↓

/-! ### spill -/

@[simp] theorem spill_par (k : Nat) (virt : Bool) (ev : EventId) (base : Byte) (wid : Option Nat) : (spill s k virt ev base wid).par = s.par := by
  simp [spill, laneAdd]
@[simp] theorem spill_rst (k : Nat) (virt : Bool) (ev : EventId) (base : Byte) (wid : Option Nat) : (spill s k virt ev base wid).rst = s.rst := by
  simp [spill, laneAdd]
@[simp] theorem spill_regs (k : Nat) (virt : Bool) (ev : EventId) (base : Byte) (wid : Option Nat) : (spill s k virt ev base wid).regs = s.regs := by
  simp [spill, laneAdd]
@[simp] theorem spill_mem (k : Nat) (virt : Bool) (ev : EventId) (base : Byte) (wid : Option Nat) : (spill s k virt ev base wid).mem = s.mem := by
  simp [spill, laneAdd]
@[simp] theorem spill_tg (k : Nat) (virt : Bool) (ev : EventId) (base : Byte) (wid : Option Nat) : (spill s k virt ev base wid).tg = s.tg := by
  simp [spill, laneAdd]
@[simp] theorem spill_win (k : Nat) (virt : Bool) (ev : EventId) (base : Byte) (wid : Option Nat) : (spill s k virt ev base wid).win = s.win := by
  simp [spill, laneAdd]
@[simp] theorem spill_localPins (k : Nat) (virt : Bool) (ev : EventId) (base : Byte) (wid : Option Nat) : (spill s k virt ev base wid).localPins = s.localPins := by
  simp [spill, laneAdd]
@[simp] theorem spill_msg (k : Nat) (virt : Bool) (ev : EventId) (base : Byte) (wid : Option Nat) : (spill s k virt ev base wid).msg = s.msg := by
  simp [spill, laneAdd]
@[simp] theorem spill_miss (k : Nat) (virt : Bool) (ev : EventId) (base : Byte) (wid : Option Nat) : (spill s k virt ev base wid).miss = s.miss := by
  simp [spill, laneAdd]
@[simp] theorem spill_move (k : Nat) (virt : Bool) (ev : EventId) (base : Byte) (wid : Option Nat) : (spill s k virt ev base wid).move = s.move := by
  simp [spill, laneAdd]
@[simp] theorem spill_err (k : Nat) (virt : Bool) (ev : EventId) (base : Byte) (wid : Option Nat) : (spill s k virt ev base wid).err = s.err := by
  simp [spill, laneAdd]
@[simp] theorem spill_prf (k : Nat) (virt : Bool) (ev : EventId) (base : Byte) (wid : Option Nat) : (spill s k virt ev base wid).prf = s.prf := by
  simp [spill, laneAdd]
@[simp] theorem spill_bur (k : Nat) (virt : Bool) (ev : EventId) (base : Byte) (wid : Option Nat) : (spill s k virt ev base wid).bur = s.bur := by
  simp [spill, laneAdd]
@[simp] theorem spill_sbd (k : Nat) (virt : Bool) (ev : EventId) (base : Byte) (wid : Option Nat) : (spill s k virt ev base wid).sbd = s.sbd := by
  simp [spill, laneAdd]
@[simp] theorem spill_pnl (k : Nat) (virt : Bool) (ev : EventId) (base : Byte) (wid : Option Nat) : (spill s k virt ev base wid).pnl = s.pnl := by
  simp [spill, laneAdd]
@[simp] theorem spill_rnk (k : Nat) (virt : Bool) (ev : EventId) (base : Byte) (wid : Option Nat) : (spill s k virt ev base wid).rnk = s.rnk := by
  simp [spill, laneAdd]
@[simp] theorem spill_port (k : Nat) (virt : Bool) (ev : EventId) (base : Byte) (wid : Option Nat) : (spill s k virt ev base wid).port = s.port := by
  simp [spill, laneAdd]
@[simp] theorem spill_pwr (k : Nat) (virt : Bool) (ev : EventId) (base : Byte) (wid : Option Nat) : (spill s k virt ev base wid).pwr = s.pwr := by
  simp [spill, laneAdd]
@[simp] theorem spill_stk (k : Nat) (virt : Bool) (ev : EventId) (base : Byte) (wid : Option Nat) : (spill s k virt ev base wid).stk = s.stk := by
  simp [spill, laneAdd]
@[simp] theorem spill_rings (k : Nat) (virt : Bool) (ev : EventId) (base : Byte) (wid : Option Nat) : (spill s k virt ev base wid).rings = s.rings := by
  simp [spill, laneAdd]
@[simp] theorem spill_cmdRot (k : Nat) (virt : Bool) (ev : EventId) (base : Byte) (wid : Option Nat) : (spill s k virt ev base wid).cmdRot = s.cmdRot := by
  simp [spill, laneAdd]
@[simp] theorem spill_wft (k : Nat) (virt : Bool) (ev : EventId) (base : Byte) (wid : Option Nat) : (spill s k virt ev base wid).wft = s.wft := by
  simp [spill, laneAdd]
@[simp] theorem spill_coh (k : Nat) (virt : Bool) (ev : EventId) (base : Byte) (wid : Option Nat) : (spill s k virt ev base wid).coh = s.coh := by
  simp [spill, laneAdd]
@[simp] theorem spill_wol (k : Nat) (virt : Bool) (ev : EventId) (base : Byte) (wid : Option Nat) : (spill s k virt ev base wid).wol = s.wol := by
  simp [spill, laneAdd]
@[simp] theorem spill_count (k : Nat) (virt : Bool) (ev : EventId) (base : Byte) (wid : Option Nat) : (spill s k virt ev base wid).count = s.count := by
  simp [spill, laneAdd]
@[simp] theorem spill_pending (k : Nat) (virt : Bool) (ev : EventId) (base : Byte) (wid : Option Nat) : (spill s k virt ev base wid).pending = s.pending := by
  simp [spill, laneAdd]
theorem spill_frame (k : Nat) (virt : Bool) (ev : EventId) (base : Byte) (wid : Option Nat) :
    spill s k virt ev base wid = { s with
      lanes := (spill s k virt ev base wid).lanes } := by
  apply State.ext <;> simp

↑
↓

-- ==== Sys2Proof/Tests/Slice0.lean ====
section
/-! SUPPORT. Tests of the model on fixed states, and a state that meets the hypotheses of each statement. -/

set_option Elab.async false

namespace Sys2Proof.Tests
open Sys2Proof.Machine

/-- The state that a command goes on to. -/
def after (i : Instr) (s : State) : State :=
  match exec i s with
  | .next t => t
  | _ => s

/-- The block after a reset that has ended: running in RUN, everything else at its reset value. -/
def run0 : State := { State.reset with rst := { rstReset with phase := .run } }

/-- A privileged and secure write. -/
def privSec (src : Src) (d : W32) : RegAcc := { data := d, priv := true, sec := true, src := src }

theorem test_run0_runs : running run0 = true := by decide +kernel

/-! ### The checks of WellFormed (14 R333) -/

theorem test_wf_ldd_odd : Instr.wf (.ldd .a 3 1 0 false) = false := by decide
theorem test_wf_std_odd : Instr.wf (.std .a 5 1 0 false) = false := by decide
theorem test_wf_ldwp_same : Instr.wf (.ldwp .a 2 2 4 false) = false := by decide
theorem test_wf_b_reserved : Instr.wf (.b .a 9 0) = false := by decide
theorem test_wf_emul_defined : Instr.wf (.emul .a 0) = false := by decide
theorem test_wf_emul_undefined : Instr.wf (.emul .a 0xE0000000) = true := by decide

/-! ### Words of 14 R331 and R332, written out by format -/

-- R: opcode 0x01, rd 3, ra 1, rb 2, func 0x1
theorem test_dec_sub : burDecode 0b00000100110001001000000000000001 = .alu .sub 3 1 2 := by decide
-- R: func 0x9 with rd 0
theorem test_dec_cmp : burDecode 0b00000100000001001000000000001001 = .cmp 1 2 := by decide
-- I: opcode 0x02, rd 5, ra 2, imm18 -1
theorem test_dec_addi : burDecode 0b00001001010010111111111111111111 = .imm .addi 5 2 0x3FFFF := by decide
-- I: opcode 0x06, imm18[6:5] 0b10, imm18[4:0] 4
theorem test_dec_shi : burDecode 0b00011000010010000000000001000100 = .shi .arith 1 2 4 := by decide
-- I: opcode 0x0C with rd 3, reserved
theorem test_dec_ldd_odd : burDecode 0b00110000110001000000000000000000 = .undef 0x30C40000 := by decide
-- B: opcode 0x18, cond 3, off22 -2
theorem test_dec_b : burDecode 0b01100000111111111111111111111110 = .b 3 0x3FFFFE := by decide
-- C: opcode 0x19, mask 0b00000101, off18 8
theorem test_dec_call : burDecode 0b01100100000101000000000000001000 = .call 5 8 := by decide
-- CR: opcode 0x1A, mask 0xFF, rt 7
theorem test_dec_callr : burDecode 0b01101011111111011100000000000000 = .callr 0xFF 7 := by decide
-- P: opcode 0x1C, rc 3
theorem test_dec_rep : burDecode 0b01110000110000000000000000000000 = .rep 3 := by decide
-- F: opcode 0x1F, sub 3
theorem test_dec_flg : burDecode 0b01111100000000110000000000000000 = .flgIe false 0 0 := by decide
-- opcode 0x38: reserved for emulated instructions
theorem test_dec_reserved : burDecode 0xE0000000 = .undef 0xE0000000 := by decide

↑
↓

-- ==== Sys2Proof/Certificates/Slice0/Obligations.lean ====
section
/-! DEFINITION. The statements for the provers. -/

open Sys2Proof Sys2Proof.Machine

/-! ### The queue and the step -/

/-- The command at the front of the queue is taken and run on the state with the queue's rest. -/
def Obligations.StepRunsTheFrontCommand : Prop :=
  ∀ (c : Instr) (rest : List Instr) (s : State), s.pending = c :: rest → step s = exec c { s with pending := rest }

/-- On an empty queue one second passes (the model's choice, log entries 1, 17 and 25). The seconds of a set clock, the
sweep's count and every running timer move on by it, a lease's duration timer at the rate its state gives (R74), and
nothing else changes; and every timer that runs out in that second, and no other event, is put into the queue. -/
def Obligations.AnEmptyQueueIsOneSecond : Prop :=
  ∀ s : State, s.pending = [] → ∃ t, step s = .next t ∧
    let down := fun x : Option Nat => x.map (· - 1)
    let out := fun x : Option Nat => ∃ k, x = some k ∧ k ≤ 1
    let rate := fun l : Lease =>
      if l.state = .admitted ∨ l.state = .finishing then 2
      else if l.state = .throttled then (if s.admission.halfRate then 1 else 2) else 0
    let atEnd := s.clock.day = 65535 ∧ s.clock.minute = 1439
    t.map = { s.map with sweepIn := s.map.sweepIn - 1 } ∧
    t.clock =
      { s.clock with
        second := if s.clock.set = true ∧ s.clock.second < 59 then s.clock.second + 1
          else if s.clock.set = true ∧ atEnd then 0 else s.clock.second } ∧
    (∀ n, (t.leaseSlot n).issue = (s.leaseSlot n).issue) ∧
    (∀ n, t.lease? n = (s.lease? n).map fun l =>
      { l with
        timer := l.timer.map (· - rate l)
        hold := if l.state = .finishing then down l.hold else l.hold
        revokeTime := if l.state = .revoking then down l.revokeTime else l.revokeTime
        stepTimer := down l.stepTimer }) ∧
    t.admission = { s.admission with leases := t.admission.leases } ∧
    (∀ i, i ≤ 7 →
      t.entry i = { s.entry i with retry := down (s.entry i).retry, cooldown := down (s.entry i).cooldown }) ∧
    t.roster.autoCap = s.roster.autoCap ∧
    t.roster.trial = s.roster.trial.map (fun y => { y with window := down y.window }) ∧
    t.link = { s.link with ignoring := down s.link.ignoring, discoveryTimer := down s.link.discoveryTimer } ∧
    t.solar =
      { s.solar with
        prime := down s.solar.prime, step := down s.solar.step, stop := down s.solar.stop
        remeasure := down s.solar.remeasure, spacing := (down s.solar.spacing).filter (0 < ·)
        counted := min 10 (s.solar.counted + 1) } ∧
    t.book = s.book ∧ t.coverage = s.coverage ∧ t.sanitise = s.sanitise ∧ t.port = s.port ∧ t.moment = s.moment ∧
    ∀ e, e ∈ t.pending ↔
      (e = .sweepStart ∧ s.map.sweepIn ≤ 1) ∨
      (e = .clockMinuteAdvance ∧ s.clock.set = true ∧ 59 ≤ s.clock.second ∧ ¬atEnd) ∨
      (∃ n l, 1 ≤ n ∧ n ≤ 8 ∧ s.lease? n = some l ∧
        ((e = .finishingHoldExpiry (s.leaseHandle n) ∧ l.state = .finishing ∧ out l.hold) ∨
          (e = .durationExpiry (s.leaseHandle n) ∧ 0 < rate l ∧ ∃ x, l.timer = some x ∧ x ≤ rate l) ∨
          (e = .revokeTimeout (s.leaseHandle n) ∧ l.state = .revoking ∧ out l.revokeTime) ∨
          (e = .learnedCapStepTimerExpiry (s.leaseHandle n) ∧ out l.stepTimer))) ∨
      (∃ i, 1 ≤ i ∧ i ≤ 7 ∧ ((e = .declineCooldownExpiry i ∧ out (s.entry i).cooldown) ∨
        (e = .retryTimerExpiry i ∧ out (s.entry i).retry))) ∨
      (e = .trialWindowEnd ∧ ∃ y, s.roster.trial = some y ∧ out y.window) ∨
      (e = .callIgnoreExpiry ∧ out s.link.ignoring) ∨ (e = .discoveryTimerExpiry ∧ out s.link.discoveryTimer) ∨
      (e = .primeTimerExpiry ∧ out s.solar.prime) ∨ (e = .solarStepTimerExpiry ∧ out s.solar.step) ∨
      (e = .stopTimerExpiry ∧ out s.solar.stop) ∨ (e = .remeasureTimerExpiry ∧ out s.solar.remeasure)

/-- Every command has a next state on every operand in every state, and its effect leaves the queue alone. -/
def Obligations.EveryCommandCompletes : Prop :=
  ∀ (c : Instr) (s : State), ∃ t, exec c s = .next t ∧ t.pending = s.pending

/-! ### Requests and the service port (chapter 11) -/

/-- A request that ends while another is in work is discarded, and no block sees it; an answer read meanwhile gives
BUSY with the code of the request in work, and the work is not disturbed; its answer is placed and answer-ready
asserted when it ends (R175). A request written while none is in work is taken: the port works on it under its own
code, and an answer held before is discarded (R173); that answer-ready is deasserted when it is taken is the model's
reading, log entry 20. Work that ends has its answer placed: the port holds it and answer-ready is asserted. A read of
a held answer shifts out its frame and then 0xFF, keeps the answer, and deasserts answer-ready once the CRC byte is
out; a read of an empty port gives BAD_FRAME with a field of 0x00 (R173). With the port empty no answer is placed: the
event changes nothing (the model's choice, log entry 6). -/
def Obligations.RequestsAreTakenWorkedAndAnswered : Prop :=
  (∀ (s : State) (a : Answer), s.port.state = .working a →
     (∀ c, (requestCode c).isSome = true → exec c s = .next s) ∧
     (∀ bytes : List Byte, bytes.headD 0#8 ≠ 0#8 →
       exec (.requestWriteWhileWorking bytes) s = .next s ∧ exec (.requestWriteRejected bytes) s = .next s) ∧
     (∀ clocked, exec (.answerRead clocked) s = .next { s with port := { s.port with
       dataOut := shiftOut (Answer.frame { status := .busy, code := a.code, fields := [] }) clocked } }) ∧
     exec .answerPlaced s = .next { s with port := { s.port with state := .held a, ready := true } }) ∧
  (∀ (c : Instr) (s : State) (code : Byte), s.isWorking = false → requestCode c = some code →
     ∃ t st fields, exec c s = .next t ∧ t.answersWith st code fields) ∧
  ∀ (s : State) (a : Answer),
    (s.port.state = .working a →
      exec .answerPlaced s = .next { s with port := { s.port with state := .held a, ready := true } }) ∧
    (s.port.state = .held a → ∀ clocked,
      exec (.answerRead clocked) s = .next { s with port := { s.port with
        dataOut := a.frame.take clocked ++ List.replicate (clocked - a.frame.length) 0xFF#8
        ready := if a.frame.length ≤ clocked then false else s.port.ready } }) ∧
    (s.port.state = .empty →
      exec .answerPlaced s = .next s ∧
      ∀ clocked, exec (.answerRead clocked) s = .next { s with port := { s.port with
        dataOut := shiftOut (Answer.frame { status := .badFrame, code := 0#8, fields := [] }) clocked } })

↑

• Exercise aim
Out of the data above, transcribe exactly and only the lines starting with the line that has "s.pwr := by" and going on through the line that has "s.stk := by", both included.

• Written answer
@[simp] theorem spill_pwr (k : Nat) (virt : Bool) (ev : EventId) (base : Byte) (wid : Option Nat) : (spill s k virt ev base wid).pwr = s.pwr := by
  simp [spill, laneAdd]
@[simp] theorem spill_stk (k : Nat) (virt : Bool) (ev : EventId) (base : Byte) (wid : Option Nat) : (spill s k virt ev base wid).stk = s.stk := by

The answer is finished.